I muttered, remembering old news:
"Would've been nice if cows or chickens washed down."
Though I didn't know how to butcher them, still. A hen could at least provide eggs without butchering.
Sa Gi-hyeok burst out laughing.
"Haha. Like a cow would float all the way to this city. You've got quite an imagination. Even if one did, it would be too rotten to eat."
What was this? Was he picking a fight? I blinked then sighed. It wasn't new for Sa Gi-hyeok to speak unpleasantly. Had to let it go, nothing else to do.
I swung my hammer while looking around.
"I'll watch for zombies or people."
The rain had stopped. Time for people trapped indoors during the monsoon to crawl out. The monsoon had been dangerous, and they'd move more actively to replenish food eaten while holed up.

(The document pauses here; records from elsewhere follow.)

-- ==== Sys2Proof/Laws/PerInstr.lean ====
section
/-! SUPPORT. Statements about every command, made constructor by constructor. -/

namespace Sys2Proof.Laws

open Sys2Proof

/-- A well-formed command that carries a request frame carries the 27 body bytes of one, and its kind is in the
catalogue (R2, R14). -/
def FrameWellFormed.Statement (i : Instr) : Prop :=
  i.wf = true → ∀ k f, Machine.requestOfRow i = some (k, f) → f.wf = true ∧ 1 ≤ k.toNat ∧ k.toNat ≤ 40

namespace FrameWellFormed

theorem powerOn : Statement .powerOn := by
  intro _ k g h
  cases h

theorem tornFrame (bits : List Bool) : Statement (.tornFrame bits) := by
  intro _ k g h
  cases h

theorem crcFailure (kind : Byte) (f : Request) (crc : Word16) : Statement (.crcFailure kind f crc) := by
  intro _ k g h
  cases h

theorem unknownRequest (kind : Byte) (f : Request) : Statement (.unknownRequest kind f) := by
  intro _ k g h
  cases h

theorem poll (f : Request) : Statement (.poll f) := by
  intro hw k g h
  cases h
  exact ⟨hw, by decide, by decide⟩

theorem status (f : Request) : Statement (.status f) := by
  intro hw k g h
  cases h
  exact ⟨hw, by decide, by decide⟩

theorem read (f : Request) : Statement (.read f) := by
  intro hw k g h
  cases h
  exact ⟨hw, by decide, by decide⟩

theorem fetchNotice (f : Request) : Statement (.fetchNotice f) := by
  intro hw k g h
  cases h
  exact ⟨hw, by decide, by decide⟩

theorem setNoticeLevel (f : Request) : Statement (.setNoticeLevel f) := by
  intro hw k g h
  cases h
  exact ⟨hw, by decide, by decide⟩

theorem cfgLink (f : Request) : Statement (.cfgLink f) := by
  intro hw k g h
  cases h
  exact ⟨hw, by decide, by decide⟩

theorem resume (f : Request) : Statement (.resume f) := by
  intro hw k g h
  cases h
  exact ⟨hw, by decide, by decide⟩

theorem restart (f : Request) : Statement (.restart f) := by
  intro hw k g h
  cases h
  exact ⟨hw, by decide, by decide⟩

theorem start (f : Request) : Statement (.start f) := by
  intro hw k g h
  cases h
  exact ⟨hw, by decide, by decide⟩

theorem cfgLimits (f : Request) : Statement (.cfgLimits f) := by
  intro hw k g h
  cases h
  exact ⟨hw, by decide, by decide⟩

theorem lockLimits (f : Request) : Statement (.lockLimits f) := by
  intro hw k g h
  cases h
  exact ⟨hw, by decide, by decide⟩

theorem cfgScanStep (f : Request) : Statement (.cfgScanStep f) := by
  intro hw k g h
  cases h
  exact ⟨hw, by decide, by decide⟩

theorem cfgRole (f : Request) : Statement (.cfgRole f) := by
  intro hw k g h
  cases h
  exact ⟨hw, by decide, by decide⟩

theorem cfgDraft (f : Request) : Statement (.cfgDraft f) := by
  intro hw k g h
  cases h
  exact ⟨hw, by decide, by decide⟩

theorem cfgSpeedInput (f : Request) : Statement (.cfgSpeedInput f) := by
  intro hw k g h
  cases h
  exact ⟨hw, by decide, by decide⟩

theorem scanStart (f : Request) : Statement (.scanStart f) := by
  intro hw k g h
  cases h
  exact ⟨hw, by decide, by decide⟩

theorem scanStop (f : Request) : Statement (.scanStop f) := by
  intro hw k g h
  cases h
  exact ⟨hw, by decide, by decide⟩

theorem engineInfo (f : Request) : Statement (.engineInfo f) := by
  intro hw k g h
  cases h
  exact ⟨hw, by decide, by decide⟩

theorem cfgOutput (f : Request) : Statement (.cfgOutput f) := by
  intro hw k g h
  cases h
  exact ⟨hw, by decide, by decide⟩

theorem cfgSupply (f : Request) : Statement (.cfgSupply f) := by
  intro hw k g h
  cases h
  exact ⟨hw, by decide, by decide⟩

theorem cfgGear (f : Request) : Statement (.cfgGear f) := by
  intro hw k g h
  cases h
  exact ⟨hw, by decide, by decide⟩

theorem cfgProfileStepWrite (f : Request) : Statement (.cfgProfileStepWrite f) := by
  intro hw k g h
  cases h
  simp_all [Instr.wf]

theorem cfgProfileStepTruncate (f : Request) : Statement (.cfgProfileStepTruncate f) := by
  intro hw k g h
  cases h
  simp_all [Instr.wf]

theorem cfgProfileMap (f : Request) : Statement (.cfgProfileMap f) := by
  intro hw k g h
  cases h
  exact ⟨hw, by decide, by decide⟩

theorem cfgShift (f : Request) : Statement (.cfgShift f) := by
  intro hw k g h
  cases h
  exact ⟨hw, by decide, by decide⟩

theorem shift (f : Request) : Statement (.shift f) := by
  intro hw k g h
  cases h
  exact ⟨hw, by decide, by decide⟩

theorem shuttle (f : Request) : Statement (.shuttle f) := by
  intro hw k g h
  cases h
  exact ⟨hw, by decide, by decide⟩

theorem neutral (f : Request) : Statement (.neutral f) := by
  intro hw k g h
  cases h
  exact ⟨hw, by decide, by decide⟩

theorem cfgFront (f : Request) : Statement (.cfgFront f) := by
  intro hw k g h
  cases h
  exact ⟨hw, by decide, by decide⟩

theorem frontMode (f : Request) : Statement (.frontMode f) := by
  intro hw k g h
  cases h
  exact ⟨hw, by decide, by decide⟩

theorem cfgHitch (f : Request) : Statement (.cfgHitch f) := by
  intro hw k g h
  cases h
  exact ⟨hw, by decide, by decide⟩

theorem hitchSet (f : Request) : Statement (.hitchSet f) := by
  intro hw k g h
  cases h
  exact ⟨hw, by decide, by decide⟩

theorem hitchMode (f : Request) : Statement (.hitchMode f) := by
  intro hw k g h
  cases h
  exact ⟨hw, by decide, by decide⟩

theorem hitchHold (f : Request) : Statement (.hitchHold f) := by
  intro hw k g h
  cases h
  exact ⟨hw, by decide, by decide⟩

theorem hitchRelease (f : Request) : Statement (.hitchRelease f) := by
  intro hw k g h
  cases h
  exact ⟨hw, by decide, by decide⟩

theorem cfgTrailer (f : Request) : Statement (.cfgTrailer f) := by
  intro hw k g h
  cases h
  exact ⟨hw, by decide, by decide⟩

theorem cfgCurvePoint (f : Request) : Statement (.cfgCurvePoint f) := by
  intro hw k g h
  cases h
  exact ⟨hw, by decide, by decide⟩

theorem trailerMode (f : Request) : Statement (.trailerMode f) := by
  intro hw k g h
  cases h
  exact ⟨hw, by decide, by decide⟩

theorem trailerHand (f : Request) : Statement (.trailerHand f) := by
  intro hw k g h
  cases h
  exact ⟨hw, by decide, by decide⟩

theorem lineCheck (f : Request) : Statement (.lineCheck f) := by
  intro hw k g h
  cases h
  exact ⟨hw, by decide, by decide⟩

theorem clearFault (f : Request) : Statement (.clearFault f) := by
  intro hw k g h
  cases h
  exact ⟨hw, by decide, by decide⟩

theorem supervisionExpiry : Statement .supervisionExpiry := by
  intro _ k g h
  cases h

theorem conversionStart : Statement .conversionStart := by
  intro _ k g h
  cases h

theorem conversionEnd (left right : BitVec 13) : Statement (.conversionEnd left right) := by
  intro _ k g h
  cases h

theorem fastSample (left right : BitVec 13) : Statement (.fastSample left right) := by
  intro _ k g h
  cases h

theorem shockTimerExpiry : Statement .shockTimerExpiry := by
  intro _ k g h
  cases h

theorem scanStepDelayEnd : Statement .scanStepDelayEnd := by
  intro _ k g h
  cases h

theorem scanStepConversionEnd (raw : BitVec 12) : Statement (.scanStepConversionEnd raw) := by
  intro _ k g h
  cases h

theorem scanConversionTimeout : Statement .scanConversionTimeout := by
  intro _ k g h
  cases h

theorem scanStaleExpiry : Statement .scanStaleExpiry := by
  intro _ k g h
  cases h

theorem supplyQualificationExpiry : Statement .supplyQualificationExpiry := by
  intro _ k g h
  cases h

theorem pulseEdge (inp : PulseIn) : Statement (.pulseEdge inp) := by
  intro _ k g h
  cases h

theorem pulseGapExpiry (inp : PulseIn) : Statement (.pulseGapExpiry inp) := by
  intro _ k g h
  cases h

theorem motionUpdate : Statement .motionUpdate := by
  intro _ k g h
  cases h

theorem engineInfoStaleExpiry : Statement .engineInfoStaleExpiry := by
  intro _ k g h
  cases h

theorem diagnosticSample (ch : Channel) (current : Word16) (off : OffState) : Statement (.diagnosticSample ch current off) := by
  intro _ k g h
  cases h

theorem overcurrentTrip (ch : Channel) (current : Word16) : Statement (.overcurrentTrip ch current) := by
  intro _ k g h
  cases h

theorem shiftStart : Statement .shiftStart := by
  intro _ k g h
  cases h

theorem supplyWaitExpiry : Statement .supplyWaitExpiry := by
  intro _ k g h
  cases h

theorem brakeWaitExpiry : Statement .brakeWaitExpiry := by
  intro _ k g h
  cases h

theorem modulationUpdate : Statement .modulationUpdate := by
  intro _ k g h
  cases h

theorem stepTimeout : Statement .stepTimeout := by
  intro _ k g h
  cases h

theorem recoveryFailure : Statement .recoveryFailure := by
  intro _ k g h
  cases h

theorem dumpTimeExpiry : Statement .dumpTimeExpiry := by
  intro _ k g h
  cases h

theorem frontWaitExpiry : Statement .frontWaitExpiry := by
  intro _ k g h
  cases h

theorem chargeWindowExpiry : Statement .chargeWindowExpiry := by
  intro _ k g h
  cases h

theorem trlSuppLowHoldExpiry : Statement .trlSuppLowHoldExpiry := by
  intro _ k g h
  cases h

theorem lineCheckStageExpiry : Statement .lineCheckStageExpiry := by
  intro _ k g h
  cases h

theorem preBrakeRunOutExpiry : Statement .preBrakeRunOutExpiry := by
  intro _ k g h
  cases h

end FrameWellFormed

end Sys2Proof.Laws
end

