-- ==== Sys2Proof/Tests/Slice0.lean ====
section
/-! SUPPORT. The model's own tests: the well-formedness checks refuse an ill-formed term each, one-step tests whose
expected values are the manual's worked examples, and for each obligation with hypotheses a concrete case that meets
them. -/

namespace Sys2Proof.Tests

open Sys2Proof Sys2Proof.Machine

set_option maxRecDepth 100000

/-! ### Helpers -/

/-- A request frame with the body bytes given, padded with zeros to 27. -/
def rq (body : List Nat) : Request :=
  { tag := 7, len := BitVec.ofNat 8 body.length, body := padTo 27 (body.map (BitVec.ofNat 8)) }

/-- A 16-bit value as two body bytes. -/
def w2 (n : Nat) : List Nat := [n / 256, n % 256]

/-- The state after a command. -/
def after (c : Instr) (s : State) : State :=
  match exec c s with
  | .next t => t
  | .fault _ => s
  | .refused _ => s

/-- The status code of the reply in the slot and its first `n` body bytes. -/
def replyOf (n : Nat) (s : State) : Nat × List Nat := (s.lp.slot.status.toNat, (s.lp.slot.body.take n).map BitVec.toNat)

/-- The kinds and values of the notices in the queue. -/
def notes (s : State) : List (NoticeKind × Nat × Nat) := s.lp.notices.map fun n => (n.kind, n.v1.toNat, n.v2.toNat)

/-- A state in RUN at a time in ms, the link UP. -/
def runAt (ms : Nat) : State := { State.reset with time := ms * 1000, pc := { State.reset.pc with part := .run } }

/-- One channel of a state with its items set. -/
def withChan (i : Fin 14) (ch : Chan) (s : State) : State := { s with vo := { s.vo with chan := s.vo.chan.set i ch } }

/-- One role of the snapshot with a valid value. -/
def withRole (r : Fin 16) (v : Int) (s : State) : State :=
  { s with mu := { s.mu with snapshot := { s.mu.snapshot with
    entries := s.mu.snapshot.entries.set r ⟨true, v, true, 0⟩ } } }

/-- One fault entry in a state. -/
def withFault (i : Fin 47) (st : EntryState) (s : State) : State := { s with ft := s.ft.set i ⟨st, 1, 5, 6, 0⟩ }

/-- A gear of the example gear table (chapter 06). -/
def gearOn (speed : Fin 4) (range : Fin 3) (ratio p : Nat) : GearEntry := ⟨true, true, speed, range, ratio, p⟩

/-- The example gear table (chapter 06). -/
def gears : Vector GearEntry 12 :=
  #v[gearOn 0 0 24000 180, gearOn 1 0 20000 180, gearOn 2 0 16800 180, gearOn 3 0 14000 180, gearOn 0 1 11600 190,
    gearOn 1 1 9700 190, gearOn 2 1 8100 190, gearOn 3 1 6800 190, gearOn 0 2 5600 200, gearOn 1 2 4700 200,
    gearOn 2 2 3900 200, gearOn 3 2 3250 200]

/-- An action of a profile step. -/
def act (t : ActionType) (p : Nat) : Action := ⟨t, p⟩

/-- The example profile of a SPEED_DOWN shift (chapter 06). -/
def profile : List ProfileStep :=
  [⟨.fill, .filled, 250, act .fill 40, act .ramp 120, act .hold 0, act .hold 0⟩,
    ⟨.torque, .time, 120, act .ramp 160, act .ramp 30, act .hold 0, act .hold 0⟩,
    ⟨.inertia, .synced, 600, act .ramp 200, act .dump 0, act .hold 0, act .hold 0⟩,
    ⟨.lock, .time, 80, act .step 230, act .hold 0, act .hold 0, act .hold 0⟩]

/-- The SC with the example tables, every profile map entry at profile 2, and the window open. -/
def tables : ShiftCtl :=
  { gears := gears, profiles := (Vector.replicate 8 []).set 2 profile, map := .replicate 7 (some 2), kLoad := 300
    window := { gHigh := 12, reverseCap := 6, basis := .field } }

/-- In RUN with the example tables, the supply NORMAL, the driveline record as given. -/
def driveAt (ms : Nat) (d : Driveline) : State :=
  { runAt ms with sc := { tables with pub := d }, vo := { (runAt ms).vo with supply := .normal } }

/-- The running downshift F6 to F5 of the worked sequence of section 7.10, in a step with its entry. -/
def downshift (step entry applied : Nat) (p : Vector Nat 9) : ShiftRun :=
  ⟨.f, 6, .f, 5, some 2, some 0, some 1, none, none, step, entry, applied, p, 0⟩

/-- The worked downshift at `ms` with a modulation update due. -/
def shiftingAt (ms : Nat) (run : ShiftRun) (ph : Phase) : State :=
  let s := driveAt ms ⟨0, .f, 6, .stepping, .speed, .down, ph, run.step, .f, 5, false⟩
  { s with
    sc := { s.sc with shift := some run, modDue := some (ms * 1000) }
    me := { s.me with engine := { s.me.engine with torque := 700, oil := 50 } }
    mu := { s.mu with draft := ⟨some (2100, true), some 2100⟩ } }

/-! ### The well-formedness checks -/

theorem test_wf_refuses :
    (Instr.poll { rq [] with body := [] }).wf = false
      ∧ (Instr.tornFrame (List.replicate 256 true)).wf = false
      ∧ (Instr.crcFailure 1 (rq []) (crc16 (frameHead 1 (rq [])))).wf = false
      ∧ (Instr.crcFailure 1 { rq [] with body := [1] } 0).wf = false
      ∧ (Instr.unknownRequest 1 (rq [])).wf = false ∧ (Instr.unknownRequest 40 (rq [])).wf = false
      ∧ (Instr.unknownRequest 41 { rq [] with body := [1] }).wf = false
      ∧ (Instr.cfgProfileStepWrite (rq [0, 0, 1])).wf = false ∧ (Instr.cfgProfileStepTruncate (rq [0, 0, 0])).wf = false
      ∧ (Instr.overcurrentTrip .s1 2400).wf = false := by
  decide

theorem test_wf_accepts :
    (Instr.poll (rq [])).wf = true ∧ (Instr.tornFrame (List.replicate 160 true)).wf = true
      ∧ (Instr.crcFailure 1 (rq []) 0).wf = true ∧ (Instr.unknownRequest 0 (rq [])).wf = true
      ∧ (Instr.unknownRequest 41 (rq [])).wf = true ∧ (Instr.cfgProfileStepTruncate (rq [0, 0, 1])).wf = true
      ∧ (Instr.overcurrentTrip .s1 2401).wf = true := by
  decide

theorem test_word_spells_nothing : decodeTableWord 8 1 = none ∧ State.reset.withFetchWord 8 1 = State.reset :=
  ⟨rfl, rfl⟩

/-! ### Worked examples of the manual -/

/-- The CRC's check value (R4). -/
theorem test_crc_check_string :
    crc16 [0x31, 0x32, 0x33, 0x34, 0x35, 0x36, 0x37, 0x38, 0x39] = 0x29B1 := by
  decide

/-- Section 1.7: a torn frame of 20 bytes keeps the slot; a CRC failure answers LINK_ERROR with its tag, reason 1. -/
theorem test_torn_frame_keeps_the_slot :
    let t := after (.tornFrame (List.replicate 160 false)) State.reset
    (t.lp.slot = State.reset.lp.slot ∧ t.lp.bitCount = 160 ∧ t.lp.dataOut.length = 160) := by
  decide

theorem test_crc_failure_answers_link_error :
    let t := after (.crcFailure 1 (rq []) 0) (runAt 5)
    (t.lp.slot.kind.toNat, t.lp.slot.tag.toNat, replyOf 1 t, t.lp.supervision) = (255, 7, (12, [1]), none) := by
  decide

/-- R19 and section 1.7: the flag that a STATUS reply carries is cleared at the POLL and at the CRC failure that deliver it, and
kept at a torn frame, under a set marker, and where the slot holds a reply without it. -/
theorem test_status_reply_delivers_the_flag :
    let s (carried : Nat) (marker : Bool) : State := { State.reset with lp := {
      slot := mkReply 2 10 0 4 ([0, 0, 1, 0, 200, 1, 0, carried].map (BitVec.ofNat 8)), lost := true, lostMarker := marker } }
    let lost (c : Instr) (carried : Nat) (marker : Bool) := (after c (s carried marker)).lp.lost
    lost (.poll (rq [])) 1 false = false ∧ lost (.crcFailure 1 (rq []) 0) 1 false = false
      ∧ lost (.unknownRequest 41 (rq [])) 1 false = false ∧ lost (.tornFrame (List.replicate 160 true)) 1 false = true
      ∧ lost (.poll (rq [])) 1 true = true ∧ lost (.poll (rq [])) 0 false = true := by
  decide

Same for zombies. Whether they'd stockpiled food or starved during the rain, they'd come out seeking food.
I left my busy companions in the street and went up to the roof.
I could partly see the ruined downtown. The whole city had probably been swept by the monsoon. Areas without power would have increased, resources would be more depleted.
A world muddied by floodwater. The gray concrete city took on more natural colors, and civilization crumbled further.
"People must have gotten closer to nature too."
I thought of the people and zombies I'd seen. Months had passed since the zombie outbreak began. People who had lived in civilization had become primitive humans competing for survival.
I couldn't fall behind either. Had to think and act more like a marauder.